Zooming out, the highest Inner Loop density zones show up around Montrose and in the Greenway/Upper Kirby areas:

CityObservatory Map of Retail in Houston

The dots don’t get any smaller as scale is increased, so lower zoom levels do obscure some of the trends visible closer in. That makes the gaps still visible at a Beltway 8 zoom level are all the more stark, including  south along 288, east along the Ship Channel, and northeast toward Greens Bayou and Lake Houston:

CityObservatory Map of Retail in Houston

Further zooming away shows retail clusters along I-10, I-45, and 59, as well as in the northwest between 45 and 290, and south of Clear Creek from Pearland to League City:

CityObservatory Map of Retail in Houston

Here’s one more look at the whole region, from Conroe to Lake Jackson: 

CityObservatory Map of Retail in Houston

Maps: City Observatory

Marking the Market

6 Comment

  • Incredibly confused…. they have my house as store front retail.

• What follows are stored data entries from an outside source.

/-! ### trapRedirect -/

@[simp] theorem trapRedirect_straps (s : State) : (trapRedirect s).straps = s.straps := rfl
@[simp] theorem trapRedirect_unitSbs16 (s : State) : (trapRedirect s).unitSbs16 = s.unitSbs16 := rfl
@[simp] theorem trapRedirect_ac (s : State) : (trapRedirect s).ac = s.ac := rfl
@[simp] theorem trapRedirect_io (s : State) : (trapRedirect s).io = s.io := rfl
@[simp] theorem trapRedirect_pc (s : State) : (trapRedirect s).pc = s.pc := rfl
@[simp] theorem trapRedirect_ma (s : State) : (trapRedirect s).ma = s.ma := rfl
@[simp] theorem trapRedirect_mb (s : State) : (trapRedirect s).mb = s.mb := rfl
@[simp] theorem trapRedirect_ir (s : State) : (trapRedirect s).ir = s.ir := rfl
@[simp] theorem trapRedirect_ov (s : State) : (trapRedirect s).ov = s.ov := rfl
@[simp] theorem trapRedirect_pf (s : State) : (trapRedirect s).pf = s.pf := rfl
@[simp] theorem trapRedirect_extm (s : State) : (trapRedirect s).extm = s.extm := rfl
@[simp] theorem trapRedirect_ss (s : State) : (trapRedirect s).ss = s.ss := rfl
@[simp] theorem trapRedirect_tw (s : State) : (trapRedirect s).tw = s.tw := rfl
@[simp] theorem trapRedirect_sbs (s : State) : (trapRedirect s).sbs = s.sbs := rfl
@[simp] theorem trapRedirect_sbsReq (s : State) : (trapRedirect s).sbsReq = setLevel s.sbsReq 14#4 := rfl
@[simp] theorem trapRedirect_sbsEnb (s : State) : (trapRedirect s).sbsEnb = s.sbsEnb := rfl
@[simp] theorem trapRedirect_sbsAct (s : State) : (trapRedirect s).sbsAct = s.sbsAct := rfl
@[simp] theorem trapRedirect_sbsLvl (s : State) : (trapRedirect s).sbsLvl = sbsEval (setLevel s.sbsReq 14#4) s.sbsAct := rfl
@[simp] theorem trapRedirect_rm (s : State) : (trapRedirect s).rm = s.rm := rfl
@[simp] theorem trapRedirect_rmask (s : State) : (trapRedirect s).rmask = s.rmask := rfl
@[simp] theorem trapRedirect_rtb (s : State) : (trapRedirect s).rtb = s.rtb := rfl
@[simp] theorem trapRedirect_rname (s : State) : (trapRedirect s).rname = s.rname := rfl
@[simp] theorem trapRedirect_ioh (s : State) : (trapRedirect s).ioh = s.ioh := rfl
@[simp] theorem trapRedirect_ios (s : State) : (trapRedirect s).ios = s.ios := rfl
@[simp] theorem trapRedirect_cpls (s : State) : (trapRedirect s).cpls = s.cpls := rfl
@[simp] theorem trapRedirect_xctCount (s : State) : (trapRedirect s).xctCount = s.xctCount := rfl
@[simp] theorem trapRedirect_run (s : State) : (trapRedirect s).run = s.run := rfl
@[simp] theorem trapRedirect_mem (s : State) : (trapRedirect s).mem = s.mem := rfl
@[simp] theorem trapRedirect_hooks (s : State) : (trapRedirect s).hooks = s.hooks := rfl
@[simp] theorem trapRedirect_answers (s : State) : (trapRedirect s).answers = s.answers := rfl
@[simp] theorem trapRedirect_draws (s : State) : (trapRedirect s).draws = s.draws := rfl
@[simp] theorem trapRedirect_console (s : State) : (trapRedirect s).console = s.console := rfl
@[simp] theorem trapRedirect_lastCall (s : State) : (trapRedirect s).lastCall = s.lastCall := rfl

  • Maybe they thought you were a drug dealer, Triton!

    I’m seeing other residences marked as retail, and also plenty of storefronts not on the map, so it seems their data is far from perfect.

  • Our red dot off Clinton Blvd on the east end has already closed :(….. but the new potato is opening soon :)

  • Not far from a Houston Chronicle slideshow…..

  • I know that this may not be politically correct but the SE quadrant of the Inner Loop could be such a ripe area of redevelopment if not for the poor people that live there. There is a stark difference between stuff west of 288 and east of 288: almost two separate worlds.
    .
    That being said, I appreciate the lack of traffic that the underdevelopment creates. Old Spanish Trail east of 288 is a great parallel to the Loop when it backs up.

  • So this is really a map of the population density of Houston?